Criteria for Selecting the Evidence

Preference was given to evidence that met the following criteria: (1) The article was written in the English language, and the article had any of the following attributes: (2) It was a systematic review of the relevant medical literature, or (3) The article reported a controlled trial – randomized or controlled, or (4) The article reports a cohort study, whether prospective or retrospective, or (5) The article reports a case control series involving at least 25 subjects, in which the assessment of outcome was determined by a person or entity independent from the persons or institution that performed the intervention the outcome of which is being assessed.

More information about the selection of evidence is available in the "Methodology Outline" and "Appendix A. ODG Treatment in Workers' Comp. Methodology description using the AGREE instrument" (see "Availability of Companion Documents" field).
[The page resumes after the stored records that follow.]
/-- R56, R58: the map selects the words that decode. -/
theorem wordDefined_iff_decode_ok (w : Word) : wordDefined w = true ↔ ∃ ins, decode w = .ok ins := by
  constructor
  · intro h
    obtain ⟨r, hr, hsel⟩ := List.any_eq_true.1 h
    obtain ⟨hcmp, hp⟩ := opcodeTable_comparesSelector r hr
    exact (decode_ok_iff_selectedByClass w).2 (selectedByClass_of_selects hcmp hp hsel)
  · rintro ⟨ins, h⟩
    obtain ⟨r, hr, hsel⟩ := encodesItsRow ins
    rw [encodeOfDecodeIsIdentity w ins h] at hsel
    exact List.any_eq_true.2 ⟨r, List.mem_of_getElem? hr, hsel⟩

/-- R59: the words that no row selects are refused. -/
theorem wordDefined_eq_false_iff (w : Word) : wordDefined w = false ↔ decode w = .error (.undefinedOpcode w) := by
  rw [decode_refuses_iff, ← wordDefined_iff_decode_ok, Bool.not_eq_true]

/-- Two rows that agree on the bits both compare are one row. -/
theorem opcodeTable_rows_differ : ∀ r ∈ opcodeTable, ∀ r' ∈ opcodeTable,
    r.pattern &&& r'.mask = r'.pattern &&& r.mask → r = r' := by decide +kernel

/-- R56: a word selected by two rows shows that they agree on the bits both compare. -/
theorem pattern_and_mask_comm {w : Word} {r r' : Row} (h : r.selects w = true) (h' : r'.selects w = true) :
    r.pattern &&& r'.mask = r'.pattern &&& r.mask := by
  rw [← beq_iff_eq.1 h, ← beq_iff_eq.1 h', BitVec.and_assoc, BitVec.and_assoc, BitVec.and_comm r.mask]

/-- Settles O5: an instruction's own row selects its word, what no row selects is refused, and no two rows agree on the bits
both compare. -/
theorem opcodeMapRowsSelectWhatDecodes : Obligations.OpcodeMapRowsSelectWhatDecodes := by
  refine ⟨fun w ins h => ?ownRow, wordDefined_eq_false_iff, fun w r r' hr hr' h h' => ?oneRow⟩
  case ownRow =>
    obtain ⟨r, hr, hsel⟩ := encodesItsRow ins
    rwa [List.getD_eq_getElem?_getD, hr, Option.getD_some, ← encodeOfDecodeIsIdentity w ins h]
  case oneRow => exact opcodeTable_rows_differ r hr r' hr' (pattern_and_mask_comm h h')

/-- Settles O6: each word is the encoding of the instruction it stands for. -/
theorem specWordsDecode : Obligations.SpecWordsDecode :=
  have roundTrip := decodeOfEncodeIsIdentity
  ⟨roundTrip .cls, roundTrip .ret, roundTrip (.call 0xABC), roundTrip (.seImm 10 0x7F), roundTrip (.sneReg 10 11),
    roundTrip (.addImm 10 0x7F), roundTrip (.addReg 10 11), roundTrip (.shl 10 11), roundTrip (.rnd 10 0x7F),
    roundTrip (.ldB 10), roundTrip (.load 10), roundTrip (.sknp 10), roundTrip (.ldVxDt 10), roundTrip (.drw 5 10 7),
    roundTrip (.ldI 0x7D5)⟩

end Sys2Proof.Machine
end

section
/-!
PROOFS. Everything an instruction can do, and everything a running step can do, said once. An instruction either raises, and
then only the latch is written (60_exceptions.md R148), or completes, and then it changes what its rule names and nothing else
(R11 to R19, R38). The rules of the whole machine and the invariants of a step are read off this.
-/

namespace Sys2Proof.Machine

/-! ### The ways an instruction can end -/

/-- The bytes at I that an instruction transfers (20_memory.md R37): N for DXYN, three for FX33, X + 1 for FX55 and FX65. -/
def transferLength : Instr → Nat
  | .drw _ _ n => n.toNat
  | .ldB _ => 3
  | .store x => x.val + 1
  | .load x => x.val + 1
  | _ => 0

/-- The faults an instruction raises, each under its condition (R142, R143, R145). -/
inductive Raises (s : State) : Instr → Fault → Prop
  | stackFull (nnn : Addr12) (h : s.sp.val = 16) : Raises s (.call nnn) (.stackOverflow (encode (.call nnn)) s.pc)
  | stackEmpty (h : s.sp.val = 0) : Raises s .ret (.stackUnderflow (encode .ret) s.pc)
  | outside (ins : Instr) (hpos : 0 < transferLength ins) (h : 0x1000 < s.i.toNat + transferLength ins) :
      Raises s ins (.addressOutOfRange (max s.i.toNat 0x1000) (encode ins) s.pc)

/-- PC after an instruction that completes (R15). -/
def pcAfter : Instr → State → Word
  | .ret, s => s.stack[s.sp.val - 1] + 2
  | .jp nnn, _ => zext16 nnn
  | .call nnn, _ => zext16 nnn
  | .jpV0 nnn, s => zext16 (s.reg 0) + zext16 nnn
  | .seImm x nn, s => s.pc + if s.reg x == nn then 4 else 2
  | .sneImm x nn, s => s.pc + if s.reg x != nn then 4 else 2
  | .seReg x y, s => s.pc + if s.reg x == s.reg y then 4 else 2
  | .sneReg x y, s => s.pc + if s.reg x != s.reg y then 4 else 2
  | .sknp _, s => s.pc + 4
  | _, s => s.pc + 2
Number of Source Documents

Not stated

Methods Used to Assess the Quality and Strength of the Evidence
Weighting According to a Rating Scheme (Scheme Given)
Rating Scheme for the Strength of the Evidence

Ranking by Type of Evidence

  1. Systematic Review/Meta-Analysis
  2. Controlled Trial - Randomized (RCT) or Controlled
  3. Cohort Study-Prospective or Retrospective
  4. Case Control Series
  5. Unstructured Review
  6. Nationally Recognized Treatment Guideline (from www.guideline.gov External Web Site Policy)
  7. State Treatment Guideline
  8. Other Treatment Guideline
  9. Textbook
  10. Conference Proceedings/Presentation Slides

Ranking by Quality within Type of Evidence

  1. High Quality
  2. Medium Quality
  3. Low Quality
Methods Used to Analyze the Evidence
Review of Published Meta-Analyses
Systematic Review
Description of the Methods Used to Analyze the Evidence

The Work Loss Data Institute (WLDI) reviewed each article that was relevant to answering the question at issue, with priority given to those that met the following criteria: (1) The article was written in the English language, and the article had any of the following attributes: (2) It was a systematic review of the relevant medical literature, or (3) The article reported a controlled trial – randomized or controlled, or (4) The article reported a cohort study, whether prospective or retrospective, or (5) The article reported a case control series involving at least 25 subjects, in which the assessment of outcome was determined by a person or entity independent from the persons or institution that performed the intervention the outcome of which is being assessed.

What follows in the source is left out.